-- ==== Sys2Proof/Laws/Memory.lean ====
section
/-! SUPPORT. The flash array: reading after writing, and that every operation keeps the canonical form. -/

namespace Sys2Proof.Machine

open Sys2Proof

/-! ## Lists of cells -/

theorem lookupCell_append (x : Nat) (l m : List Host.Cell) :
    lookupCell x (l ++ m) = (lookupCell x l).or (lookupCell x m) := by
  induction l with
  | nil => rfl
  | cons c l ih =>
    obtain ⟨y, b⟩ := c
    by_cases h : x = y <;> simp [lookupCell, h, ih]

theorem lookupCell_none {x : Nat} {l : List Host.Cell} (h : ∀ c ∈ l, c.1 ≠ x) : lookupCell x l = none := by
  induction l with
  | nil => rfl
  | cons c l ih =>
    obtain ⟨y, b⟩ := c
    have hy : x ≠ y := fun e => h (y, b) (by simp) e.symm
    simp only [lookupCell, hy, if_false]
    exact ih fun d hd => h d (by simp [hd])

theorem lookupCell_filter (x : Nat) (l : List Host.Cell) (f : Nat → Bool) :
    lookupCell x (l.filter fun c => f c.1) = if f x then lookupCell x l else none := by
  induction l with
  | nil => simp [lookupCell]
  | cons c l ih =>
    obtain ⟨y, b⟩ := c
    by_cases hy : f y = true
    · by_cases h : x = y
      · subst h; simp [lookupCell, hy]
      · simp [lookupCell, hy, h, ih]
    · by_cases h : x = y
      · subst h; simp [hy, ih]
      · simp [lookupCell, hy, h, ih]

theorem lookupCell_cellRun (x lo : Nat) (bs : List Byte) :
    lookupCell x (cellRun lo bs) = if lo ≤ x then bs[x - lo]? else none := by
  induction bs generalizing lo with
  | nil => simp [cellRun, lookupCell]
  | cons b bs ih =>
    by_cases h : x = lo
    · subst h; simp [cellRun, lookupCell]
    · by_cases h2 : lo ≤ x
      · have e : x - lo = (x - (lo + 1)) + 1 := by omega
        have h3 : lo + 1 ≤ x := by omega
        simp only [cellRun, lookupCell, h, if_false, ih, h3, h2, if_true]
        rw [e, List.getElem?_cons_succ]
      · have h3 : ¬ lo + 1 ≤ x := by omega
        simp [cellRun, lookupCell, h, h2, h3, ih]

theorem mem_cellRun {c : Host.Cell} {lo : Nat} {bs : List Byte} (h : c ∈ cellRun lo bs) :
    lo ≤ c.1 ∧ c.1 < lo + bs.length := by
  induction bs generalizing lo with
  | nil => simp [cellRun] at h
  | cons b bs ih =>
    simp only [cellRun, List.mem_cons] at h
    rcases h with rfl | h
    · simp
    · have := ih h
      simp only [List.length_cons]
      omega

theorem cellRun_rising (lo : Nat) (bs : List Byte) : (cellRun lo bs).Pairwise (fun c d => c.1 < d.1) := by
  induction bs generalizing lo with
  | nil => exact .nil
  | cons b bs ih => exact .cons (fun d hd => by have := mem_cellRun hd; simp; omega) (ih _)

/-! ## Reading and writing -/

@[simp] theorem write_epoch (m : Memory) (lo : Nat) (bs : List Byte) : (m.write lo bs).epoch = m.epoch := rfl

/-- Reading after writing: a stored byte inside the run, the old byte outside it. -/
theorem read_write (m : Memory) (lo x : Nat) (bs : List Byte) :
    (m.write lo bs).read x = if h : lo ≤ x ∧ x < lo + bs.length then bs[x - lo]'(by omega) else m.read x := by
  simp only [Memory.read, Memory.unlisted, write_epoch]
  simp only [Memory.write, lookupCell_append]
  rw [lookupCell_filter x m.cells (fun y => decide (y < lo)), lookupCell_cellRun,
    lookupCell_filter x m.cells (fun y => decide (lo + bs.length ≤ y))]
  by_cases h1 : x < lo
  · have h2 : ¬ lo ≤ x := by omega
    have h3 : ¬ lo + bs.length ≤ x := by omega
    simp [h1, h2, h3]
  · have h2 : lo ≤ x := by omega
    by_cases h3 : x < lo + bs.length
    · have h4 : x - lo < bs.length := by omega
      simp [h1, h2, h3, h4]
    · have h4 : bs[x - lo]? = none := List.getElem?_eq_none (by omega)
      have h5 : lo + bs.length ≤ x := by omega
      simp [h1, h2, h3, h4, h5]

theorem read_write_inside (m : Memory) (lo k : Nat) (bs : List Byte) (h : k < bs.length) :
    (m.write lo bs).read (lo + k) = bs[k] := by
  rw [read_write, dif_pos ⟨by omega, by omega⟩]
  simp

theorem read_write_outside (m : Memory) (lo x : Nat) (bs : List Byte) (h : x < lo ∨ lo + bs.length ≤ x) :
    (m.write lo bs).read x = m.read x := by
  rw [read_write, dif_neg (by omega)]

/-- A write inside the array keeps the canonical form. -/
theorem write_wf {m : Memory} (hm : m.wf) {lo : Nat} {bs : List Byte} (h : lo + bs.length ≤ arraySize) :
    (m.write lo bs).wf := by
  obtain ⟨hp, hb⟩ := hm
  refine ⟨?_, ?_⟩
  · refine List.pairwise_append.2 ⟨hp.filter _, List.pairwise_append.2 ⟨cellRun_rising _ _, hp.filter _, ?_⟩, ?_⟩
    · intro c hc d hd
      have := mem_cellRun hc
      have := List.of_mem_filter hd
      simp at this; omega
    · intro c hc d hd
      have h1 := List.of_mem_filter hc
      simp at h1
      rcases List.mem_append.1 hd with hd | hd
      · have := mem_cellRun hd; omega
      · have := List.of_mem_filter hd; simp at this; omega
  · intro c hc
    rcases List.mem_append.1 hc with hc | hc
    · exact hb c (List.mem_of_mem_filter hc)
    · rcases List.mem_append.1 hc with hc | hc
      · have := mem_cellRun hc; omega
      · exact hb c (List.mem_of_mem_filter hc)

/-- An array of which nothing is known. -/
theorem unspecified_wf (e : Nat) : ({ cells := [], epoch := e } : Memory).wf := ⟨.nil, by simp⟩

/-! ## Granules -/

theorem granuleStart_le (g a : Nat) : granuleStart g a ≤ a := Nat.div_mul_le_self a g

theorem lt_granuleEnd {g : Nat} (hg : 0 < g) (a : Nat) : a < granuleStart g a + g := by
  have := Nat.div_add_mod a g
  have := Nat.mod_lt a hg
  rw [granuleStart, Nat.mul_comm]
  omega

/-- The start of the granule that holds an aligned address is that address. -/
theorem granuleStart_aligned {g a : Nat} (h : a % g = 0) : granuleStart g a = a :=
  Nat.div_mul_cancel (Nat.dvd_of_mod_eq_zero h)

theorem granuleStart_mod (g a : Nat) : granuleStart g a % g = 0 := by simp [granuleStart]

/-- No window straddles the top of the array (R211, D20). -/
theorem windowEnd_le (p : Config.Params) {a : Nat} (ha : a < arraySize) : windowEnd p a ≤ arraySize := by
  have hd : p.window ∣ arraySize := by
    have : arraySize = 2 ^ 16 := rfl
    rw [this]
    exact Nat.pow_dvd_pow 2 (by have := p.windowLog.isLt; omega)
  obtain ⟨q, hq⟩ := hd
  have hw : 0 < p.window := Nat.two_pow_pos _
  have h1 : a / p.window < q := by
    rw [Nat.div_lt_iff_lt_mul hw, Nat.mul_comm, ← hq]
    exact ha
  have h2 : (a / p.window + 1) * p.window ≤ q * p.window := Nat.mul_le_mul_right _ h1
  have h3 : q * p.window = arraySize := by rw [Nat.mul_comm]; exact hq.symm
  have h4 : (a / p.window + 1) * p.window = granuleStart p.window a + p.window := by
    rw [Nat.add_mul, Nat.one_mul]; rfl
  rw [windowEnd]
  omega

/-! ## Erasing and programming -/

theorem sectorOf_end (p : Config.Params) {a : Nat} (ha : a < arraySize) :
    (sectorOf p a).1 + (sectorOf p a).2 ≤ arraySize := by
  have := granuleStart_le p.sectorSize a
  simp only [sectorOf]
  omega

theorem eraseSector_wf (p : Config.Params) {m : Memory} (hm : m.wf) {a : Nat} (ha : a < arraySize) :
    (m.eraseSector p a).wf :=
  write_wf hm (by simpa using sectorOf_end p ha)

theorem eraseAll_wf (p : Config.Params) {m : Memory} (hm : m.wf) : (m.eraseAll p).wf :=
  write_wf hm (by simp)

theorem programmedCells_length (p : Config.Params) (m : Memory) (d a : Nat) (bs : List Byte) :
    (programmedCells p m d a bs).length = bs.length := by
  induction bs generalizing d a with
  | nil => rfl
  | cons b bs ih => simp [programmedCells, ih]

@[simp] theorem keepWindow_epoch (p : Config.Params) (m : Memory) (d a : Nat) : (m.keepWindow p d a).epoch = d := rfl

theorem mem_keepWindow {p : Config.Params} {m : Memory} {d a : Nat} {c : Host.Cell} (h : c ∈ (m.keepWindow p d a).cells) :
    granuleStart p.window a ≤ c.1 ∧ c.1 < windowEnd p a := by
  have := mem_cellRun h
  simpa [windowEnd] using this

theorem keepWindow_wf (p : Config.Params) (m : Memory) (d : Nat) {a : Nat} (ha : a < arraySize) : (m.keepWindow p d a).wf := by
  refine ⟨cellRun_rising _ _, fun c hc => ?_⟩
  have := mem_keepWindow hc
  have := windowEnd_le p ha
  omega

/-- Inside the window every byte is as before. -/
theorem read_keepWindow (p : Config.Params) (m : Memory) (d a : Nat) {x : Nat} (h1 : granuleStart p.window a ≤ x)
    (h2 : x < windowEnd p a) : (m.keepWindow p d a).read x = m.read x := by
  have hx : x - granuleStart p.window a < p.window := by rw [windowEnd] at h2; omega
  have e : granuleStart p.window a + (x - granuleStart p.window a) = x := by omega
  rw [Memory.read, Memory.keepWindow, lookupCell_cellRun, if_pos h1]
  simp [hx, e]

/-- Once a window is restored the array is as it is where W = S_CHIP, and otherwise only the window is kept (93 U11). -/
theorem restored_cases (p : Config.Params) (m : Memory) (d a : Nat) :
    (p.sectorSize = p.window ∧ m.restored p d a = m) ∨
      (p.sectorSize ≠ p.window ∧ m.restored p d a = m.keepWindow p d a) := by
  unfold Memory.restored
  split
  · next h => exact .inl ⟨h, rfl⟩
  · next h => exact .inr ⟨h, rfl⟩

/-- Either way every byte of the window is as before. -/
theorem read_restored (p : Config.Params) (m : Memory) (d a : Nat) {x : Nat} (h1 : granuleStart p.window a ≤ x)
    (h2 : x < windowEnd p a) : (m.restored p d a).read x = m.read x := by
  obtain ⟨-, h⟩ | ⟨-, h⟩ := restored_cases p m d a
  · rw [h]
  · rw [h, read_keepWindow p m d a h1 h2]

theorem program_wf (p : Config.Params) {m : Memory} (hm : m.wf) (d : Nat) {a : Nat} (ha : a < arraySize) (bs : List Byte) :
    (m.program p d a bs).wf := by
  unfold Memory.program
  split
  · next h =>
    obtain ⟨-, e⟩ | ⟨-, e⟩ := restored_cases p (m.write a (programmedCells p m d a bs)) d a <;> rw [e]
    · exact write_wf hm (by rw [programmedCells_length]; exact h.2)
    · exact keepWindow_wf p _ d ha
  · exact unspecified_wf d

/-- The free values of the array after a PROGRAM are those of before or are numbered from `d`. -/
theorem program_epoch_cases (p : Config.Params) (m : Memory) (d a : Nat) (bs : List Byte) :
    (m.program p d a bs).epoch = m.epoch ∨ (m.program p d a bs).epoch = d := by
  unfold Memory.program
  split
  · obtain ⟨-, e⟩ | ⟨-, e⟩ := restored_cases p (m.write a (programmedCells p m d a bs)) d a <;> rw [e]
    · exact .inl rfl
    · exact .inr rfl
  · exact .inr rfl

@[simp] theorem eraseSector_epoch (p : Config.Params) (m : Memory) (a : Nat) : (m.eraseSector p a).epoch = m.epoch := rfl
@[simp] theorem eraseAll_epoch (p : Config.Params) (m : Memory) : (m.eraseAll p).epoch = m.epoch := rfl

/-- The sector of an address is the addresses with the same quotient (R90). -/
theorem mem_sectorOf (p : Config.Params) (a x : Nat) (hx : x < arraySize) :
    ((sectorOf p a).1 ≤ x ∧ x < (sectorOf p a).1 + (sectorOf p a).2) ↔
      (x / p.sectorSize = a / p.sectorSize ∧ 0 < p.sectorSize) := by
  simp only [sectorOf, granuleStart, arraySize] at hx ⊢
  rcases Nat.eq_zero_or_pos p.sectorSize with h | h
  · simp [h]
  · constructor
    · rintro ⟨h1, h2⟩
      refine ⟨?_, h⟩
      apply Nat.div_eq_of_lt_le
      · exact h1
      · rw [Nat.add_mul, Nat.one_mul]; omega
    · rintro ⟨h1, -⟩
      have h3 := Nat.div_mul_le_self x p.sectorSize
      have h4 := Nat.lt_div_mul_add (a := x) h
      rw [h1] at h3 h4
      omega

/-- SECTOR_ERASE erases exactly the sector (R83). -/
theorem read_eraseSector (p : Config.Params) (m : Memory) (a x : Nat) :
    (m.eraseSector p a).read x =
      if (sectorOf p a).1 ≤ x ∧ x < (sectorOf p a).1 + (sectorOf p a).2 then p.erased else m.read x := by
  rw [Memory.eraseSector, read_write]
  simp only [List.length_replicate, List.getElem_replicate]
  split <;> simp_all

/-- CHIP_ERASE erases every byte (R83). -/
theorem read_eraseAll (p : Config.Params) (m : Memory) {x : Nat} (hx : x < arraySize) :
    (m.eraseAll p).read x = p.erased := by
  rw [Memory.eraseAll, read_write, dif_pos ⟨Nat.zero_le _, by simpa using hx⟩]
  simp

/-- What each cell takes (R84). -/
theorem programmedCells_getElem? (p : Config.Params) (m : Memory) (d a k : Nat) (bs : List Byte) :
    (programmedCells p m d a bs)[k]? =
      (bs[k]?).map fun b => if m.read (a + k) = p.erased then b else Config.chipByte (d + k) := by
  induction bs generalizing d a k with
  | nil => rfl
  | cons b bs ih =>
    cases k with
    | zero => rfl
    | succ k => simp [programmedCells, ih, Nat.add_assoc, Nat.add_comm 1 k]

/-- Programming erased cells stores the bytes (R84). -/
theorem programmedCells_erased (p : Config.Params) (m : Memory) (d a : Nat) (bs : List Byte)
    (h : ∀ k < bs.length, m.read (a + k) = p.erased) : programmedCells p m d a bs = bs := by
  induction bs generalizing d a with
  | nil => rfl
  | cons b bs ih =>
    have h0 : m.read a = p.erased := h 0 (by simp)
    rw [programmedCells, if_pos h0, ih]
    intro k hk
    have := h (k + 1) (by simpa using hk)
    rwa [show a + 1 + k = a + (k + 1) by omega]

/-- PROGRAM inside one window is a write of the programmed cells, after which the window is restored (R84). -/
theorem program_inside (p : Config.Params) (m : Memory) (d a : Nat) (bs : List Byte)
    (h : a + bs.length ≤ windowEnd p a ∧ a + bs.length ≤ arraySize) :
    m.program p d a bs = (m.write a (programmedCells p m d a bs)).restored p d a := if_pos h

/-- With W different from S_CHIP only the bytes of the window are known afterwards (93 U11). -/
theorem program_inside_mismatched (p : Config.Params) (m : Memory) (d a : Nat) (bs : List Byte)
    (h : a + bs.length ≤ windowEnd p a ∧ a + bs.length ≤ arraySize) (hg : p.sectorSize ≠ p.window) :
    m.program p d a bs = (m.write a (programmedCells p m d a bs)).keepWindow p d a := by
  rw [program_inside p m d a bs h, Memory.restored, if_neg hg]

/-- With W = S_CHIP it is that write and nothing else. -/
theorem program_inside_matching (p : Config.Params) (m : Memory) (d a : Nat) (bs : List Byte)
    (h : a + bs.length ≤ windowEnd p a ∧ a + bs.length ≤ arraySize) (hg : p.sectorSize = p.window) :
    m.program p d a bs = m.write a (programmedCells p m d a bs) := by
  rw [program_inside p m d a bs h, Memory.restored, if_pos hg]

/-- PROGRAM past the window or the array leaves the array unspecified (R84). -/
theorem program_outside (p : Config.Params) (m : Memory) (d a : Nat) (bs : List Byte)
    (h : ¬ (a + bs.length ≤ windowEnd p a ∧ a + bs.length ≤ arraySize)) :
    m.program p d a bs = { cells := [], epoch := d } := if_neg h

/-- W bytes at the start of a window are inside it. -/
theorem aligned_fits (p : Config.Params) {a : Nat} (ha : a < arraySize) (h : a % p.window = 0) {n : Nat}
    (hn : n ≤ p.window) : a + n ≤ windowEnd p a ∧ a + n ≤ arraySize := by
  have h1 := windowEnd_le p ha
  have h2 : windowEnd p a = a + p.window := by rw [windowEnd, granuleStart_aligned h]
  omega

end Sys2Proof.Machine
end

■ ■ ■ ■

Beginning with the line that has "by_cases h3 : x < lo + bs.length" and ending with the line that has "array keeps the canonical form. -/", set down the lines above exactly and include no others.

> [Solution]
    by_cases h3 : x < lo + bs.length
    · have h4 : x - lo < bs.length := by omega
      simp [h1, h2, h3, h4]
    · have h4 : bs[x - lo]? = none := List.getElem?_eq_none (by omega)
      have h5 : lo + bs.length ≤ x := by omega
      simp [h1, h2, h3, h4, h5]

theorem read_write_inside (m : Memory) (lo k : Nat) (bs : List Byte) (h : k < bs.length) :
    (m.write lo bs).read (lo + k) = bs[k] := by
  rw [read_write, dif_pos ⟨by omega, by omega⟩]
  simp

theorem read_write_outside (m : Memory) (lo x : Nat) (bs : List Byte) (h : x < lo ∨ lo + bs.length ≤ x) :
    (m.write lo bs).read x = m.read x := by
  rw [read_write, dif_neg (by omega)]

/-- A write inside the array keeps the canonical form. -/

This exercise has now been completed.